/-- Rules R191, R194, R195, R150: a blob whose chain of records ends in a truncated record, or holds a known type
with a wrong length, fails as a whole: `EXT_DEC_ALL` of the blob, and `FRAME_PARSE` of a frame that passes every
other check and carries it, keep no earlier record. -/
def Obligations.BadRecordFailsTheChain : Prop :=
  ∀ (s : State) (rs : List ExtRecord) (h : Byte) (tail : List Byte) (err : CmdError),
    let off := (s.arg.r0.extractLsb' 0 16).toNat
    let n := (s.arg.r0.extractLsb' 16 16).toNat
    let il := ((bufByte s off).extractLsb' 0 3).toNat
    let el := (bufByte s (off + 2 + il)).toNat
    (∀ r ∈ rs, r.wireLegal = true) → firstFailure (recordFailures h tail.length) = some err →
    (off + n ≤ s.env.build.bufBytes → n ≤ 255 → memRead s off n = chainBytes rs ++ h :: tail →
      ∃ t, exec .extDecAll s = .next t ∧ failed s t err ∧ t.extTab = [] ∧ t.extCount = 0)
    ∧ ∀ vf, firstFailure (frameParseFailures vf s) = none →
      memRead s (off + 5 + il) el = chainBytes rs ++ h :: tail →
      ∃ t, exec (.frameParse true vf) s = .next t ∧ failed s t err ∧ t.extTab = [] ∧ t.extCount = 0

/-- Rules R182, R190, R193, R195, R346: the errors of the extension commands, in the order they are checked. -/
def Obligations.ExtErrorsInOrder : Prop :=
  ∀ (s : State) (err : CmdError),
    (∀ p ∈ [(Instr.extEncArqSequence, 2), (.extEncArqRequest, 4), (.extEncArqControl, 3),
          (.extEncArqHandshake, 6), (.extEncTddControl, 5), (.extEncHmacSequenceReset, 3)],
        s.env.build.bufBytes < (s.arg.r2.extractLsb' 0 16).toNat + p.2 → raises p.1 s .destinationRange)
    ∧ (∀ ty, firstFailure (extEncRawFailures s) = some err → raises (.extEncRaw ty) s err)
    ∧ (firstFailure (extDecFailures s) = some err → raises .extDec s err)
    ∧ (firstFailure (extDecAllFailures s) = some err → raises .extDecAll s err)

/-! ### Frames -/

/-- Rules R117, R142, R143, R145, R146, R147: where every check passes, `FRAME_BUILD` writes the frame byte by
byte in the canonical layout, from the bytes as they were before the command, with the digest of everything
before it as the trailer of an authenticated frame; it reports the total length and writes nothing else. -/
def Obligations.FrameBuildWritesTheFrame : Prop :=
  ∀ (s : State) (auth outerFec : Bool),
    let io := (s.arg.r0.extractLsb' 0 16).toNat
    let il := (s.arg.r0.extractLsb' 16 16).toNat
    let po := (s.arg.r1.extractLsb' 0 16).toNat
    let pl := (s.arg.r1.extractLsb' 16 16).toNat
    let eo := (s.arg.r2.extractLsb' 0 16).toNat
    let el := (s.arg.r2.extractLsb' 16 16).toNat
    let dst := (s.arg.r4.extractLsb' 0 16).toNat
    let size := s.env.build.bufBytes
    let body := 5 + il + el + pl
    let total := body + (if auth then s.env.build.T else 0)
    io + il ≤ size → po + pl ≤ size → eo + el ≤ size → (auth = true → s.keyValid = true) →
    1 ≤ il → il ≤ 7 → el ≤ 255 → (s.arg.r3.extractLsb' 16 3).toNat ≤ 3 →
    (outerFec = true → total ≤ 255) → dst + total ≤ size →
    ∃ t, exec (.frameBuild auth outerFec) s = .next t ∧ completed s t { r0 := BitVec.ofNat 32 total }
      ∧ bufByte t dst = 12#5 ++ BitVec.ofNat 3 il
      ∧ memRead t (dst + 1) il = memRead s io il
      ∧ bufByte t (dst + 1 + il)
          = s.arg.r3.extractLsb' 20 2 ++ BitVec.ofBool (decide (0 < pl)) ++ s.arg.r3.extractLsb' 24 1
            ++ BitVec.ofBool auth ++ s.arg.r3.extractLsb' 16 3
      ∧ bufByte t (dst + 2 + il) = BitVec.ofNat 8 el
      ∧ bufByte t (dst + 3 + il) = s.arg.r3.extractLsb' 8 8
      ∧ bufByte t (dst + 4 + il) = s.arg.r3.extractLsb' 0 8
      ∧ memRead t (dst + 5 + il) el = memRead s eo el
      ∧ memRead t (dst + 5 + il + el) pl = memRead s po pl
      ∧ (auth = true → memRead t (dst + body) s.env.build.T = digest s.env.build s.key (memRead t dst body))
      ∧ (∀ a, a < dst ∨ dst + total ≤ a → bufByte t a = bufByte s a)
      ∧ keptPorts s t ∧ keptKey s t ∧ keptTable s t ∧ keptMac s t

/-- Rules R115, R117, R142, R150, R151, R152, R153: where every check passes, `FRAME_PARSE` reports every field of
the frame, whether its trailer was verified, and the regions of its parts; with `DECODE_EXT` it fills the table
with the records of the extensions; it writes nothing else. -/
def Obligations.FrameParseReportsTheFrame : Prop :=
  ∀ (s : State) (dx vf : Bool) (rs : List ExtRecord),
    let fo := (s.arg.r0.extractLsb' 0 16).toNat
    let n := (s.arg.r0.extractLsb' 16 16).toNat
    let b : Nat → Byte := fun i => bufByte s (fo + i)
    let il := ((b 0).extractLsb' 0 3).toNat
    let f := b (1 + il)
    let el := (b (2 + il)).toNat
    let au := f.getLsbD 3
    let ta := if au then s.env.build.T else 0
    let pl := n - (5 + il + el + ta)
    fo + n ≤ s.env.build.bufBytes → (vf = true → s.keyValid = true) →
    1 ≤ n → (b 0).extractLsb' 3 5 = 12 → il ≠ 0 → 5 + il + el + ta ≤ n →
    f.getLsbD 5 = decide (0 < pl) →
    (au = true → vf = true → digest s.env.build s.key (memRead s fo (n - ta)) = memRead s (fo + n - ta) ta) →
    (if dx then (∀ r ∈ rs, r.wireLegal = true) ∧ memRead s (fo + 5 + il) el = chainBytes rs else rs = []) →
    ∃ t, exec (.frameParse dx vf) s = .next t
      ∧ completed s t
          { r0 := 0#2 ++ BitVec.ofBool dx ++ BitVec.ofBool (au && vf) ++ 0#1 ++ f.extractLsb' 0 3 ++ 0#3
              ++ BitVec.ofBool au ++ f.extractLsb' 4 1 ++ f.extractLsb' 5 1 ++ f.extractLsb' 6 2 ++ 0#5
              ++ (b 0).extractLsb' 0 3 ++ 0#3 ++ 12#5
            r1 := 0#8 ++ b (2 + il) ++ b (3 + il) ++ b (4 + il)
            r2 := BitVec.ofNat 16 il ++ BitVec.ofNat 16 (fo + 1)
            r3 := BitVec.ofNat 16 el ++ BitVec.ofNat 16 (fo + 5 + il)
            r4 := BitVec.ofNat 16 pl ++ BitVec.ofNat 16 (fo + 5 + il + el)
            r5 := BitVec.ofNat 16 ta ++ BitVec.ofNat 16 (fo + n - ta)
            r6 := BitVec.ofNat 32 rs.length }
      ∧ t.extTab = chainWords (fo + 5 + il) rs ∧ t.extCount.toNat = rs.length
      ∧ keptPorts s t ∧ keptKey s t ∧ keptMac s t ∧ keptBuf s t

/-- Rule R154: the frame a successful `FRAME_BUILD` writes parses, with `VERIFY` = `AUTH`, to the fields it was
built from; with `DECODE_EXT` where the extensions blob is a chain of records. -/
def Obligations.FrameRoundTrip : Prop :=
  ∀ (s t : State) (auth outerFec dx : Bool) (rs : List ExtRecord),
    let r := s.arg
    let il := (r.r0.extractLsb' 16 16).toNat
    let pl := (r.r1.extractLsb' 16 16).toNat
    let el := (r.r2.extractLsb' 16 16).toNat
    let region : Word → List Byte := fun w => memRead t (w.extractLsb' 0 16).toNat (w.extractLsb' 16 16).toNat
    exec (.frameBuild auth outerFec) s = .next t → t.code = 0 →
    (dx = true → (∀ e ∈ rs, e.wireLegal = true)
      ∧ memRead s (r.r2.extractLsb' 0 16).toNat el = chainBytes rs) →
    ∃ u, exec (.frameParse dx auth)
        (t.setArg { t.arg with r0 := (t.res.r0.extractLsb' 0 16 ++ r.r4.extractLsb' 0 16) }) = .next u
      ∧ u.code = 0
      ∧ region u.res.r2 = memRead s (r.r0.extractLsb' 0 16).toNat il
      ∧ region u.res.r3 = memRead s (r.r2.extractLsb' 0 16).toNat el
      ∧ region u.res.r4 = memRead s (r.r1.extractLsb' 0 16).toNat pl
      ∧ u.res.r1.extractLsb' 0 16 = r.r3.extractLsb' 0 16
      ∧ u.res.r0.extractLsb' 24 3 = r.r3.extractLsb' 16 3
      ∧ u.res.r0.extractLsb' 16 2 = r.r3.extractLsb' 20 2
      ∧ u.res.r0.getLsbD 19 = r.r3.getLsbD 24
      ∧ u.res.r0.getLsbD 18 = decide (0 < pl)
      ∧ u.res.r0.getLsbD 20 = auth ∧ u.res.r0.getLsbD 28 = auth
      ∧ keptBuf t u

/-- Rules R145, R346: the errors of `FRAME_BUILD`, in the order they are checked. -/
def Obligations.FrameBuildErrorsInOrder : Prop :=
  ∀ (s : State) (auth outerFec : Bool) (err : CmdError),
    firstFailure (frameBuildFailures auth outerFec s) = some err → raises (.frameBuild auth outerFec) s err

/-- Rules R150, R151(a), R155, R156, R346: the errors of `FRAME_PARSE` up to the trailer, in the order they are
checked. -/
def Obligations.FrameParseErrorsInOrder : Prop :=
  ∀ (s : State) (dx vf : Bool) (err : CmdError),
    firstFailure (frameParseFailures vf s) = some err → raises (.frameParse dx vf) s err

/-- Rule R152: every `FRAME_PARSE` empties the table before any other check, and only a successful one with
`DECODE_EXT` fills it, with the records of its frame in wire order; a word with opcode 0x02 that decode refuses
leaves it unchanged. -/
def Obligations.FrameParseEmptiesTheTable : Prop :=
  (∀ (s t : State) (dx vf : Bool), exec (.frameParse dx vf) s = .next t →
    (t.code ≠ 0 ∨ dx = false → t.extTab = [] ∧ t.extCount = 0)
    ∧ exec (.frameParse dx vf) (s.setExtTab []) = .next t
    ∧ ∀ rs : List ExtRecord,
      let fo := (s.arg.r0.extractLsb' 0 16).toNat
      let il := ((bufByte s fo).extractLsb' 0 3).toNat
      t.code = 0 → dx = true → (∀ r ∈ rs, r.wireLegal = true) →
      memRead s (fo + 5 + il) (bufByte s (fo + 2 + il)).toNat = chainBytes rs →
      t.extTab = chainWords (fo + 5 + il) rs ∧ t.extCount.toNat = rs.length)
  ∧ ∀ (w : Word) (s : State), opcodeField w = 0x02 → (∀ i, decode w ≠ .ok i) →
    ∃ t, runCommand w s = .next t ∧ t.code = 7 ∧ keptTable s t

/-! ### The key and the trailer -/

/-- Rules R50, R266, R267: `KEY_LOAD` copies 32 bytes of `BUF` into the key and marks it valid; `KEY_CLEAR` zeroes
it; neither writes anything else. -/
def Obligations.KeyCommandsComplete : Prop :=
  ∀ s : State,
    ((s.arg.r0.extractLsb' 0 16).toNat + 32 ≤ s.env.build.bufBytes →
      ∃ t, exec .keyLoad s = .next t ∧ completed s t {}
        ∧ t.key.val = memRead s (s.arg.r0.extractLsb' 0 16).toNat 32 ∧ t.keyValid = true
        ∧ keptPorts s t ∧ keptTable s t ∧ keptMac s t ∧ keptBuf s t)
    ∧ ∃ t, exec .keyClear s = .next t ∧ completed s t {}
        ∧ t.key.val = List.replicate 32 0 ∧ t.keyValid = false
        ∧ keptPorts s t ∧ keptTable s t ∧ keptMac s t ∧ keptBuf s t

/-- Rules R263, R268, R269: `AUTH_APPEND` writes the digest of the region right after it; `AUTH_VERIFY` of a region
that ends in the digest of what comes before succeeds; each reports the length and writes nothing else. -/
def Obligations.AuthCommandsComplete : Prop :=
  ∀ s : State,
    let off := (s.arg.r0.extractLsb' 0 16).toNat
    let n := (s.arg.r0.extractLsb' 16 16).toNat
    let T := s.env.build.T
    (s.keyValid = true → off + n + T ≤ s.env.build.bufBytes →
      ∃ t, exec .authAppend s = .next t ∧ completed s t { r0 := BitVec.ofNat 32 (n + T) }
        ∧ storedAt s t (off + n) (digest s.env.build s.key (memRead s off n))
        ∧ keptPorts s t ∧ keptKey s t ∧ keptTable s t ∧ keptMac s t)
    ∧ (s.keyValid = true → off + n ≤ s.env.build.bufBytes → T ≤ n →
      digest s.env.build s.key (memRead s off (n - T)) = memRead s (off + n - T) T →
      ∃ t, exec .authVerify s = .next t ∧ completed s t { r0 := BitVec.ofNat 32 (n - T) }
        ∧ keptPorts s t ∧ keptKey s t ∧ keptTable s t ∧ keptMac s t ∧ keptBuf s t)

TASK GOAL: Print, from the entries above, the line with "before it as", the line with "(outerFec = true" and all lines between them, exactly and with nothing else.

ANSWER BOX:
before it as the trailer of an authenticated frame; it reports the total length and writes nothing else. -/
def Obligations.FrameBuildWritesTheFrame : Prop :=
  ∀ (s : State) (auth outerFec : Bool),
    let io := (s.arg.r0.extractLsb' 0 16).toNat
    let il := (s.arg.r0.extractLsb' 16 16).toNat
    let po := (s.arg.r1.extractLsb' 0 16).toNat
    let pl := (s.arg.r1.extractLsb' 16 16).toNat
    let eo := (s.arg.r2.extractLsb' 0 16).toNat
    let el := (s.arg.r2.extractLsb' 16 16).toNat
    let dst := (s.arg.r4.extractLsb' 0 16).toNat
    let size := s.env.build.bufBytes
    let body := 5 + il + el + pl
    let total := body + (if auth then s.env.build.T else 0)
    io + il ≤ size → po + pl ≤ size → eo + el ≤ size → (auth = true → s.keyValid = true) →
    1 ≤ il → il ≤ 7 → el ≤ 255 → (s.arg.r3.extractLsb' 16 3).toNat ≤ 3 →
    (outerFec = true → total ≤ 255) → dst + total ≤ size →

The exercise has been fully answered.